theorem runInit_neverNotReady (P : Params) (addr : BitVec 7) (s : State) : NeverNotReady s (runInit P addr s) := by
  obtain ⟨u, ⟨q, b, es, -, rfl⟩, h | h | h⟩ := runInit_cases P addr s <;> rw [h]
  all_goals exact raise_neverNotReady (by decide) _ _ rfl

theorem evaluate_neverNotReady (P : Params) (sample : RawSample) (data : BitVec 48) (s : State) :
    NeverNotReady s (evaluate P sample data s) := by
  rcases evaluate_cases P sample data s with ⟨-, h⟩ | ⟨-, -, h⟩ | ⟨-, -, -, h⟩ | ⟨-, -, -, h⟩ <;> rw [h]
  all_goals exact raise_neverNotReady (by decide) _ _ rfl

theorem rdreg_neverNotReady (rn : BitVec 4) (s : State) : NeverNotReady s (commandEnd (.rdreg rn) default s) := by
  show NeverNotReady s ((readReg rn s.regs).elim _ _)
  cases readReg rn s.regs
  all_goals exact ⟨_, rfl, by rw [responseStatus_responseWord]; decide⟩

/-- Settles O6: the four commands are refused before their first step; the others end in another status. -/
theorem notReadyRefused : Obligations.NotReadyRefused := by
  refine ⟨fun s i hdrv hi => exec_of_unready hdrv hi, fun s i hi => ?_⟩
  have hanswer : ∃ t, exec i s = .next t ∧ NeverNotReady s t := by
    rcases hi with ⟨addr, rfl⟩ | rfl | rfl | ⟨sample, rfl⟩ | ⟨rn, rfl⟩
    · exact ⟨_, rfl, runInit_neverNotReady Config.params addr s⟩
    · exact ⟨_, rfl, raise_neverNotReady (by decide) _ _ rfl⟩
    · exact ⟨_, rfl, raise_neverNotReady (by decide) _ _ rfl⟩
    · exact ⟨_, rfl, evaluate_neverNotReady Config.params sample 0#48 s⟩
    · exact ⟨_, execRdreg_eq rn s, rdreg_neverNotReady rn s⟩
  obtain ⟨t, ht, w, hresp, hst⟩ := hanswer
  exact ⟨t, w, ht, hresp, hst⟩

/-! ## The state a command leaves -/

/-- The state after a command's transactions, all answered `ok` (R18, R101). -/
theorem transactAll_of_ok {ops : List MicroOp} {s : State} {ds : List RawSample} (hseq : s.regs.seq = 0#4)
    (h : answersTo ops s = ds.map .ok) :
    transactAll ops s = { s with
      regs := { s.regs with seq := BitVec.ofNat 4 ds.length }
      busIn := s.busIn.drop ds.length
      events := s.events ++ eventsOf s.regs.devaddr ops (ds.map .ok) } := by
  rw [transactAll_eq, h, foldl_seqAfter_ok, hseq, BitVec.zero_add, List.length_map]

/-- The state after a command's transactions, all answered `ok` but the last (R105, R113, R195). -/
theorem transactAll_of_fail {ops : List MicroOp} {s : State} {ds : List RawSample} (hseq : s.regs.seq = 0#4)
    (h : answersTo ops s = ds.map .ok ++ [.fail]) :
    transactAll ops s = { s with
      regs := { s.regs with seq := BitVec.ofNat 4 ds.length }
      busIn := s.busIn.drop (ds.length + 1)
      events := s.events ++ eventsOf s.regs.devaddr ops (ds.map .ok ++ [.fail]) } := by
  rw [transactAll_eq, h, List.foldl_append, foldl_seqAfter_ok, hseq, BitVec.zero_add, List.length_append,
    List.length_map]
  rfl

/-- INIT's transactions meet the answers given at the new address. -/
theorem answersTo_commandStart_init (ops : List MicroOp) (addr : BitVec 7) (s : State) :
    answersTo ops (commandStart (.init addr) s) = answersTo ops (s.setDevaddr addr) :=
  answersTo_congr ops rfl rfl rfl

theorem answersTo_setSeq (ops : List MicroOp) (q : BitVec 4) (s : State) :
    answersTo ops (s.setSeq q) = answersTo ops s :=
  answersTo_congr ops rfl rfl rfl

theorem init_steps_length (addr : BitVec 7) : (stepList Config.params (.init addr)).length = 6 := rfl

/-- The six events of an INIT answered `ok` throughout, by the identity byte (R104). -/
theorem eventsOf_init_ok (dev addr : BitVec 7) {ds : List RawSample} (d : RawSample) (h : ds.length = 5) :
    eventsOf dev (stepList Config.params (.init addr)) (ds.map .ok ++ [.ok d]) =
      (initEvents Config.params dev).take 5
        ++ [.bus dev (.read Config.params.regIdentity .one) (.ok [d.b0])] := by
  have hwrites := eventsOf_writesOf_ok dev (pairs := initWrites Config.params) h.symm
  have hlen : (writesOf (initWrites Config.params)).length = (ds.map BusAnswer.ok).length := by
    rw [List.length_map, h]
    rfl
  rw [eventsOf] at hwrites
  rw [eventsOf, stepList, List.zipWith_append hlen, hwrites]
  rfl

/-- Settles O7: the walk reaches its end, where the identity byte decides. -/
theorem initSemantics : Obligations.InitSemantics := by
  intro addr s ds d h
  have hlen : ds.length = 5 := by
    have hl := congrArg List.length h
    rw [answersTo_length, init_steps_length] at hl
    simpa using hl.symm
  have h0 : answersTo (stepList Config.params (.init addr)) (commandStart (.init addr) s)
      = (ds ++ [d]).map .ok := by
    rw [List.map_append]
    exact (answersTo_commandStart_init _ addr s).trans h
  have hexec := exec_of_ok (i := .init addr) rfl h0
  rw [transactAll_of_ok rfl h0, List.getLastD_concat, List.map_append, List.map_singleton,
    eventsOf_init_ok _ addr d hlen, List.length_append, hlen] at hexec
  refine ⟨fun hid => ?_, fun hid => ?_⟩
  · rw [hexec, commandEnd, if_pos hid, hid]
    rfl
  · rw [hexec, commandEnd, if_neg hid, List.append_assoc]
    rfl

/-- Settles O8. -/
theorem initBusFailure : Obligations.InitBusFailure := by
  intro addr s ds hk h
  have h0 : answersTo ((stepList Config.params (.init addr)).take (ds.length + 1)) (commandStart (.init addr) s)
      = ds.map .ok ++ [.fail] := (answersTo_commandStart_init _ addr s).trans h
  rw [exec_of_fail rfl (Nat.lt_succ_of_le hk) h0, transactAll_of_fail rfl h0]
  rfl

theorem responseWord_ok_none (data : BitVec 48) : responseWord .ok .none data = data.setWidth 64 := by
  rw [responseWord_eq_or]
  exact BitVec.zero_or

/-- Settles O9. -/
theorem rdaccReads : Obligations.RdaccReads := by
  refine ⟨fun s hdrv => exec_of_unready hdrv (.inl rfl), fun s r hdrv h => ?_⟩
  have h0 : answersTo (stepList Config.params .rdacc) (commandStart .rdacc s) = [r].map .ok :=
    congrArg (fun a => [a]) h
  rw [exec_of_ok (refusal_of_ready hdrv (.inl rfl)) h0, transactAll_of_ok rfl h0, ← responseWord_ok_none,
    ← List.drop_one]
  rfl

/-- Settles O10. -/
theorem rdaccBusFailure : Obligations.RdaccBusFailure := by
  intro s hdrv h
  have h0 : answersTo ((stepList Config.params .rdacc).take (([] : List RawSample).length + 1))
      (commandStart .rdacc s) = [].map .ok ++ [.fail] := congrArg (fun a => [a]) h
  rw [exec_of_fail (ds := []) (refusal_of_ready hdrv (.inl rfl)) Nat.zero_lt_one h0,
    transactAll_of_fail rfl h0, ← List.drop_one]
  rfl

/-- A power transition whose writes are all answered `ok` (R111, R112). -/
theorem exec_powerTransition_of_ok {i : Instr} {s : State} {pairs : List (Byte × Byte)} {drv : BitVec 2}
    {ds : List RawSample} (hi : refusal i s = none) (hsteps : stepList Config.params i = writesOf pairs)
    (hstart : commandStart i s = s.setSeq 0#4)
    (hend : ∀ d u, commandEnd i d u = complete .none 0#48 (u.setDrv drv))
    (h : answersTo (stepList Config.params i) s = ds.map .ok) :
    exec i s = .next { s with
      regs := { s.regs with drv := drv, seq := BitVec.ofNat 4 pairs.length, err := 0#4 }
      busIn := s.busIn.drop pairs.length
      events := s.events ++ pairs.map fun p => .bus s.regs.devaddr (.write p.1 p.2) (.ok [])
      responses := s.responses ++ [0x0000000000000000#64] } := by
  have hlen : pairs.length = ds.length := by
    have hl := congrArg List.length h
    rwa [answersTo_length, hsteps, writesOf, List.length_map, List.length_map] at hl
  have h0 : answersTo (stepList Config.params i) (commandStart i s) = ds.map .ok := by
    rw [hstart]
    exact (answersTo_setSeq _ 0#4 s).trans h
  rw [exec_of_ok hi h0, hend]
  rw [hstart, hsteps] at h0 ⊢
  rw [transactAll_of_ok rfl h0, eventsOf_writesOf_ok _ hlen, hlen]
  rfl

/-- Settles O11. -/
theorem lpenterSucceeds : Obligations.LpenterSucceeds :=
  ⟨fun wf _ hwf hdrv => exec_of_unready hdrv (.inr (.inr (.inr ⟨wf, hwf, rfl⟩))),
    fun wf _ _ hwf hdrv h => exec_powerTransition_of_ok
      (refusal_of_ready hdrv (.inr (.inr (.inr ⟨wf, hwf, rfl⟩)))) rfl rfl (fun _ _ => rfl) h⟩

/-- Settles O12. -/
theorem lpexitSucceeds : Obligations.LpexitSucceeds :=
  ⟨fun _ hdrv => exec_of_unready hdrv (.inr (.inl rfl)),
    fun _ _ hdrv h => exec_powerTransition_of_ok
      (refusal_of_ready hdrv (.inr (.inl rfl))) rfl rfl (fun _ _ => rfl) h⟩

/-- Settles O13. -/
theorem powerTransitionBusFailure : Obligations.PowerTransitionBusFailure := by
  intro i s ds hi hdrv hk h
  have hready : NeedsReadyDriver i := .inr (hi.imp_right .inr)
  have hstart : commandStart i s = s.setSeq 0#4 := by
    rcases hi with rfl | ⟨wf, -, rfl⟩ <;> rfl
  have h0 : answersTo ((stepList Config.params i).take (ds.length + 1)) (commandStart i s) = ds.map .ok ++ [.fail] := by
    rw [hstart]
    exact (answersTo_setSeq _ 0#4 s).trans h
  rw [exec_of_fail (refusal_of_ready hdrv hready) hk h0]
  rw [hstart] at h0 ⊢
  rw [transactAll_of_fail rfl h0]
  rfl

end Sys2Proof.Machine
end

section
/-! SUPPORT. What all instructions do to the driver, the throttle and the bus: the power states, the separation of the
driver from the throttle, the bus traffic, and the commands as their micro-operations (spec/40_driver.md rules R100,
R101, R114, R115, R118; spec/60_exceptions.md rule R195). -/

namespace Sys2Proof.Machine

/-! ## The power states -/

/-- `t` is `s` after a command that answered, with DRV at `good` when the answer is `OK` and at `bad` when not. -/
def DrvByStatus (good bad : BitVec 2) (s t : State) : Prop :=
  ∃ w, t.responses = s.responses ++ [w] ∧ t.regs.drv = if responseStatus w = 0#4 then good else bad

theorem complete_drvByStatus {good : BitVec 2} (bad : BitVec 2) (d : Decision) (data : BitVec 48) {s u : State}
    (hresp : u.responses = s.responses) (hdrv : u.regs.drv = good) : DrvByStatus good bad s (complete d data u) :=
  ⟨_, by rw [complete_responses, hresp], by rw [responseStatus_responseWord]; exact hdrv⟩

theorem raise_drvByStatus (good : BitVec 2) {bad : BitVec 2} {st : Status} (d : Decision) (data : BitVec 48)
    {s u : State} (hresp : u.responses = s.responses) (hdrv : u.regs.drv = bad) (hst : st.code ≠ 0#4) :
    DrvByStatus good bad s (raise st d data u) :=
  ⟨_, by rw [raise_responses, hresp], by rw [responseStatus_responseWord, if_neg hst]; exact hdrv⟩

theorem runInit_drvByStatus (P : Params) (addr : BitVec 7) (s : State) :
    DrvByStatus drvActive drvUninit s (runInit P addr s) := by
  obtain ⟨u, ⟨q, b, es, -, rfl⟩, h | h | h⟩ := runInit_cases P addr s <;> rw [h]
  · exact raise_drvByStatus _ _ _ rfl rfl (by decide)
  · exact raise_drvByStatus _ _ _ rfl rfl (by decide)
  · exact complete_drvByStatus _ _ _ rfl rfl

theorem whenReady_powerTransition_drvByStatus (pairs : List (Byte × Byte)) (drv : BitVec 2) (s : State) :
    DrvByStatus drv s.regs.drv s (whenReady (powerTransition pairs drv) s) := by
  rcases whenReady_cases (powerTransition pairs drv) s with hw | hw <;> rw [hw]
  · exact raise_drvByStatus _ _ _ rfl rfl (by decide)
  · obtain ⟨u, ⟨q, b, es, -, rfl⟩, h | h⟩ := powerTransition_cases pairs drv s <;> rw [h]
    · exact complete_drvByStatus _ _ _ rfl rfl
    · exact raise_drvByStatus _ _ _ rfl rfl (by decide)

theorem runLpenter_drvByStatus (P : Params) (wf : Byte) (s : State) :
    DrvByStatus drvCycledLp s.regs.drv s (runLpenter P wf s) := by
  unfold runLpenter
  split
  · exact whenReady_powerTransition_drvByStatus _ _ s
  · exact raise_drvByStatus _ _ _ rfl rfl (by decide)

/-- A host command answers exactly once (R20, R180). -/
theorem exec_command_responses {i : Instr} {s t : State} (hi : isCommand i = true) (h : exec i s = .next t) :
    ∃ w, t.responses = s.responses ++ [w] := by
  by_cases hr : ∃ rn, i = .rdreg rn
  · obtain ⟨rn, rfl⟩ := hr
    obtain ⟨st, data, rfl⟩ := exec_rdreg_cases h
    exact ⟨_, rfl⟩
  · obtain ⟨-, st, d, data, hresp, -⟩ := (exec_command_ends hi (fun rn h => hr ⟨rn, h⟩) h).answeredInErr
    exact ⟨_, hresp⟩

/-- The commands R11 does not list under DRV leave it whatever they answer. -/
theorem exec_drvByStatus_of_kept {i : Instr} {s t : State} (hi : isCommand i = true) (h : exec i s = .next t)
    (hdrv : t.regs.drv = s.regs.drv) : DrvByStatus s.regs.drv s.regs.drv s t := by
  obtain ⟨w, hresp⟩ := exec_command_responses hi h
  exact ⟨w, hresp, by rw [ite_self, hdrv]⟩

/-- DRV after `i` when it succeeds and when it does not: the table of R114. -/
def drvAfter (i : Instr) (drv : BitVec 2) : BitVec 2 × BitVec 2 :=
  match i with
  | .init _ => (drvActive, drvUninit)
  | .lpenter _ => (drvCycledLp, drv)
  | .lpexit => (drvActive, drv)
  | _ => (drv, drv)

theorem exec_drvByStatus {i : Instr} {s t : State} (hi : isCommand i = true) (h : exec i s = .next t) :
    DrvByStatus (drvAfter i s.regs.drv).1 (drvAfter i s.regs.drv).2 s t := by
  have hl := (exec_frame h).listed
  cases i with
  | init addr => exact Host.Outcome.next.inj h ▸ runInit_drvByStatus Config.params addr s
  | lpenter wf => exact Host.Outcome.next.inj h ▸ runLpenter_drvByStatus Config.params wf s
  | lpexit => exact Host.Outcome.next.inj h ▸ whenReady_powerTransition_drvByStatus _ _ s
  | _ => exact exec_drvByStatus_of_kept hi h ((congrArg Regs.drv hl).trans rfl)

/-- Settles O14: INIT, LPENTER and LPEXIT move DRV by their status, the frame keeps it for the others. -/
theorem drvTransitions : Obligations.DrvTransitions := by
  intro i s t hi _ h
  obtain ⟨w, hresp, hdrv⟩ := exec_drvByStatus hi h
  refine ⟨w, hresp, ?_, fun huninit hready => ?_⟩
  · cases i with
    | init | lpenter | lpexit => exact hdrv
    | _ => exact hdrv.trans (ite_self _)
  · obtain rfl := Host.Outcome.next.inj ((exec_of_unready huninit hready).symm.trans h)
    obtain rfl : responseWord .notReady .none 0#48 = w := by simpa using hresp
    exact responseStatus_responseWord _ _ _

/-! ## The driver apart from the throttle -/

/-- `s` with the throttle registers of `r`. -/
def State.withThrottle (r : Regs) (s : State) : State :=
  { s with regs := { s.regs with subd := r.subd, mand := r.mand, skip := r.skip, lax := r.lax, lay := r.lay,
                                 laz := r.laz } }

/-- The commands that drive the sensor and do not evaluate (R100). -/
def IsDriverCommand (i : Instr) : Prop := (∃ a, i = .init a) ∨ i = .rdacc ∨ (∃ wf, i = .lpenter wf) ∨ i = .lpexit

theorem refusal_withThrottle (i : Instr) (r : Regs) (s : State) : refusal i (s.withThrottle r) = refusal i s := by
  cases i <;> rfl

theorem commandStart_withThrottle (i : Instr) (r : Regs) (s : State) :
    commandStart i (s.withThrottle r) = (commandStart i s).withThrottle r := by
  cases i <;> rfl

Required action = Take every line from the records above that has the word "Decision" and copy it.

Solution to this exercise =
theorem complete_drvByStatus {good : BitVec 2} (bad : BitVec 2) (d : Decision) (data : BitVec 48) {s u : State}
theorem raise_drvByStatus (good : BitVec 2) {bad : BitVec 2} {st : Status} (d : Decision) (data : BitVec 48)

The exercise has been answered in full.